By Andy Brack  |  While the national media punditocracy is babbling about the possibility of GOP stalwart Liz Cheney running for president in 2024, any campaign would run straight through South Carolina, an early primary state.

And as long as former President Donald Trump keeps an iron grip on the Republican Party, Cheney doesn’t have much of a chance here, said party observers like former Gov. Mark Sanford.  

Sanford

“Until this fever breaks, it’s still a scarlet letter being against Trump, whether he runs or not,” Sanford said Wednesday. In 2020, the conservative former governor and congressman ran against Trump in a short-lived primary campaign.  

Cheney, the ranking Republican on the special U.S. House committee investigating the Jan. 6 riot at the U.S. Capitol, is considered Trump’s chief Republican critic. On Tuesday, she was beaten in a landslide in a GOP primary for her Wyoming congressional seat by a Trump-backed candidate. She is a daughter of former Vice President Dick Cheney.

“In my opinion, no one who won 29% in their most recent statewide primary has any business running for president of the United States,” said state Rep. Mark Smith, a Mount Pleasant Republican who backed Trump in 2020. “Liz Cheney is clearly out of sync with the Republican grassroots.”

The wait for the Kool-Aid to subside

A veteran GOP analyst, who asked to not be named in this story, said South Carolina Republican leaders were unlikely to veer from Trump.
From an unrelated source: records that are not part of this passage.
/-- R189: read one page table entry, as context `ctx`. Tables lie in T2 or T3. -/
def Dev.walkRead (d : Dev) (ctx pa level : Nat) : Nat ⊕ Walk :=
  let go := fun (h : Home) =>
    match d.verdict h ctx false with
    | .refuse s => .inr (.status s)
    | .wait => .inr .wait
    | .pass => if d.badHome h 8 then .inr (.status .poison) else .inl (ofLe (d.readHome h 8))
  match d.home pa with
  | .hbm a => if pa < 0x80000000000000 then go (.hbm a) else .inr (.fault 2 level)
  | .core a p => go (.core a p)
  | _ => .inr (.fault 2 level)

/-- The physical address in an entry: FRAME_HI:FRAME_LO with bits [15:0] zero. -/
def pteFrame (e : Nat) : Nat := bitsOf e 55 32 * 2 ^ 32 + bitsOf e 31 16 * 65536

/-- R189: an entry breaks the layout of R188. -/
def pteMalformed (e level : Nat) : Bool :=
  let leaf := e.testBit 1
  let sram := e.testBit 6
  bitsOf e 15 7 != 0 || bitsOf e 59 56 != 0 ||
  (level == 1 && leaf) || (level == 3 && !leaf) ||
  (!leaf && (e.testBit 2 || e.testBit 3 || e.testBit 4 || e.testBit 5 || sram)) ||
  (level == 2 && leaf && bitsOf e 28 16 != 0) ||
  (sram && level != 3) ||
  (sram && (e.testBit 31 || decide (83 < bitsOf e 27 21) || bitsOf e 55 32 != 0))

/-- R189: one level of a walk, and the levels below it. -/
def Dev.walkFrom (d : Dev) (ctx va table : Nat) (levels : List (Nat × Nat × Nat)) : Walk :=
  match levels with
  | [] => .fault 2 3
  | (level, hi, lo) :: rest =>
    match d.walkRead ctx (table + 8 * bitsOf va hi lo) level with
    | .inr w => w
    | .inl e =>
      if !e.testBit 0 then .fault 0 level
      else if pteMalformed e level then .fault 2 level
      else if e.testBit 1 then .leaf e level
      else d.walkFrom ctx va (pteFrame e) rest

/-- R189, R190: walk the tables of a context. -/
def Dev.walk (d : Dev) (ctx va : Nat) : Walk :=
  if !d.bit (rCrownCtxxlt ctx) 0 then .fault 0 1
  else d.walkFrom ctx va (d.fld (rCrownCtxxlt ctx) 55 17 * 2 ^ 17) [(1, 55, 42), (2, 41, 29), (3, 28, 16)]

/-- What an access needs of a leaf. -/
inductive Acc3 where
  | read | write | atomic | fetch
  /-- Cache maintenance (R101), which counts as a store (R238) and needs no permission (notes/assumptions/47.md); `drop`
  says that dirty data is discarded. -/
  | line (drop : Bool)
deriving DecidableEq, Repr

/-- R195: the ACCESS code. -/
def Acc3.code : Acc3 → Nat | .read => 0 | .write => 1 | .atomic => 1 | .fetch => 2 | .line _ => 1

/-- The access stores. -/
def Acc3.stores : Acc3 → Bool | .write => true | .atomic => true | .line drop => drop | _ => false

/-- R188: the leaf permits the access. -/
def ptePermits (e : Nat) : Acc3 → Bool
  | .read => e.testBit 2
  | .write => e.testBit 3
  | .atomic => e.testBit 2 && e.testBit 3
  | .fetch => e.testBit 4
  | .line _ => true

/-- R192: the key of an entry: context, size, virtual page. -/
def tlbKey (ctx : Nat) (huge : Bool) (va : Nat) : Nat :=
  (ctx * 2 + (if huge then 1 else 0)) * 2 ^ 40 + (if huge then va / 2 ^ 29 else va / 65536)

/-- R192: a cached leaf for the address, with its level, if the cache still holds one. -/
def Dev.tlbFind (d : Dev) (k ctx va : Nat) : Option (Nat × Nat) :=
  let t := d.ms.tlb.get [] k
  let pick := fun (huge : Bool) =>
    if Config.keepsTranslation k ctx (if huge then va / 2 ^ 29 else va / 65536) d.time then
      (SMap.find t (tlbKey ctx huge va)).map (fun e => (e.pte.toNat, if huge then 2 else 3))
    else none
  match pick false with
  | some r => some r
  | none => pick true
“In this environment with the blind fealty and enthusiastic separation from reality Trump demands and so many eagerly offer, it would be incredibly difficult [for Cheney]. If he is absent, then maybe the effects of the Kool-Aid will begin to subside, but the fear of retaliation that permeates through the current GOP isn’t likely to disappear.”

Sanford said he admired Cheney’s “voice for sanity and what were once conservative, Republican principles,” but the economic angst that Trump tapped into will continue to grow, morphing into something more toxic.
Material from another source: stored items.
-- ==== Sys2Proof/Machine/Cp.lean ====
section
/-! DEFINITION. Shared operations of the command processor: queues, completion queues, started commands and their
ends (R272 to R285, R300, R306 to R311), wind-down of waiters (R197, R198), cluster groups (R28). -/

namespace Sys2Proof.Machine

open Sys2Proof

/-! ## Commands -/

/-- Word i of a command. -/
def Cmd.w (c : Cmd) (i : Nat) : Nat := (c.words.getD i 0).toNat

/-- The 64-bit field at words i and i + 1. -/
def Cmd.dw (c : Cmd) (i : Nat) : Nat := c.w i + 2 ^ 32 * c.w (i + 1)

/-- Bits [hi:lo] of word i. -/
def Cmd.f (c : Cmd) (i hi lo : Nat) : Nat := bitsOf (c.w i) hi lo

/-- OPCODE (R274). -/
def Cmd.op (c : Cmd) : Nat := c.f 0 30 23
/-- BARRIER. -/
def Cmd.barrier (c : Cmd) : Bool := (c.w 0).testBit 22
/-- NOCQE. -/
def Cmd.nocqe (c : Cmd) : Bool := (c.w 0).testBit 21
/-- IRQ. -/
def Cmd.irq (c : Cmd) : Bool := (c.w 0).testBit 20
/-- HALTERR. -/
def Cmd.halterr (c : Cmd) : Bool := (c.w 0).testBit 19
/-- TAG. -/
def Cmd.tag (c : Cmd) : Nat := c.w 1

/-- The first word from i on, below n, that is not 0. -/
def Cmd.nonzero (c : Cmd) (i n : Nat) : Option Nat := (List.range n).find? (fun k => decide (i ≤ k) && c.w k != 0)

/-- R286: a check of a command's fields: the status and INFO it completes with. -/
abbrev Chk := Option (Status × Nat)

/-- R286: a field is at fault: INVALID_FIELD with its word. -/
def badIf (b : Bool) (info : Nat) : Chk := if b then some (.invalidField, info) else none

/-- R521: an address is misaligned: PROTECTION. -/
def protIf (b : Bool) : Chk := if b then some (.protection, 0) else none

/-- R286: reserved words from i on, below n, that are not 0. -/
def Cmd.zeros (c : Cmd) (i n : Nat) : Chk := (c.nonzero i n).map (fun k => (.invalidField, k))

/-- The first check that fails. -/
def firstBad (l : List Chk) : Chk := l.findSome? id

/-! ## Queues and runs -/

/-- R492: the CP dispatches, writes entries and performs signals. -/
def Dev.cpRuns (d : Dev) : Bool := d.bit rCpStat 31 && !d.bit rCpStat 30

/-- A queue as it stands. -/
def Dev.queue (d : Dev) (q : Nat) : Queue := d.cp.queues.get {} q

/-- The queue is not FREE. -/
def Dev.queueUsed (d : Dev) (q : Nat) : Bool := (d.cp.queues.find q).isSome

/-- Change a queue that is not FREE. -/
def Dev.setQueue (d : Dev) (q : Nat) (f : Queue → Queue) : Dev :=
  { d with cp := { d.cp with queues := d.cp.queues.adj q f } }

/-- A run as it stands. -/
def Dev.run? (d : Dev) (r : Nat) : Option Run := d.cp.runs.find r

/-- Change a run. -/
def Dev.setRun (d : Dev) (r : Nat) (f : Run → Run) : Dev := { d with cp := { d.cp with runs := d.cp.runs.adj r f } }

/-- A kernel as it stands. -/
def Dev.kern (d : Dev) (r : Nat) : KernelRun := d.cp.kernels.get {} r

/-- Change a kernel. -/
def Dev.setKern (d : Dev) (r : Nat) (f : KernelRun → KernelRun) : Dev :=
  { d with cp := { d.cp with kernels := d.cp.kernels.adj r f } }

/-- A context's scheduling state. -/
def Dev.ctxSt (d : Dev) (x : Nat) : CtxSt := d.cp.ctxs.get {} x

/-- Change a context's scheduling state. -/
def Dev.setCtx (d : Dev) (x : Nat) (f : CtxSt → CtxSt) : Dev := { d with cp := { d.cp with ctxs := d.cp.ctxs.upd {} x f } }

/-- R314: CP_CTXDESC.STATE: 0 FREE, 1 ACTIVE, 2 SUSPENDED, 3 DESTROYING. Context 0 is always ACTIVE. -/
def Dev.ctxState (d : Dev) (x : Nat) : Nat := if x = 0 then 1 else d.fld (rCpCtxdesc x) 63 61

/-- A fresh execution number. -/
def Dev.freshRun (d : Dev) : Nat × Dev := (d.cp.nextRun, { d with cp := { d.cp with nextRun := d.cp.nextRun + 1 } })

/-- R311: entries written or reserved and not consumed are below the ring's size. -/
def Cq.free (c : Cq) : Bool := decide ((c.written + c.reserved + (2 ^ 32 - c.cons % 2 ^ 32)) % 2 ^ 32 < 2 ^ c.log2)

/-- R284: a queue that is ACTIVE or PARKED halts. -/
def Dev.haltQueue (d : Dev) (q : Nat) (h : HaltSt) : Dev :=
  d.setQueue q (fun x => if x.st = .active ∨ x.st = .parked then { x with st := .halted, halt := h, cur := none } else x)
“I admire her pointing to true north, but I know something about tilting at windmills,” Sanford said. “Right now, her message would hardly be the formula for success in South Carolina.”

Smith said he is waiting for the 2024 presidential primary to get closer before worrying about individual candidates.   

“It’s a long time until 2024 and I’m eager to see who runs,” he said. “I look forward to meeting all of the candidates and introducing them to my constituents.”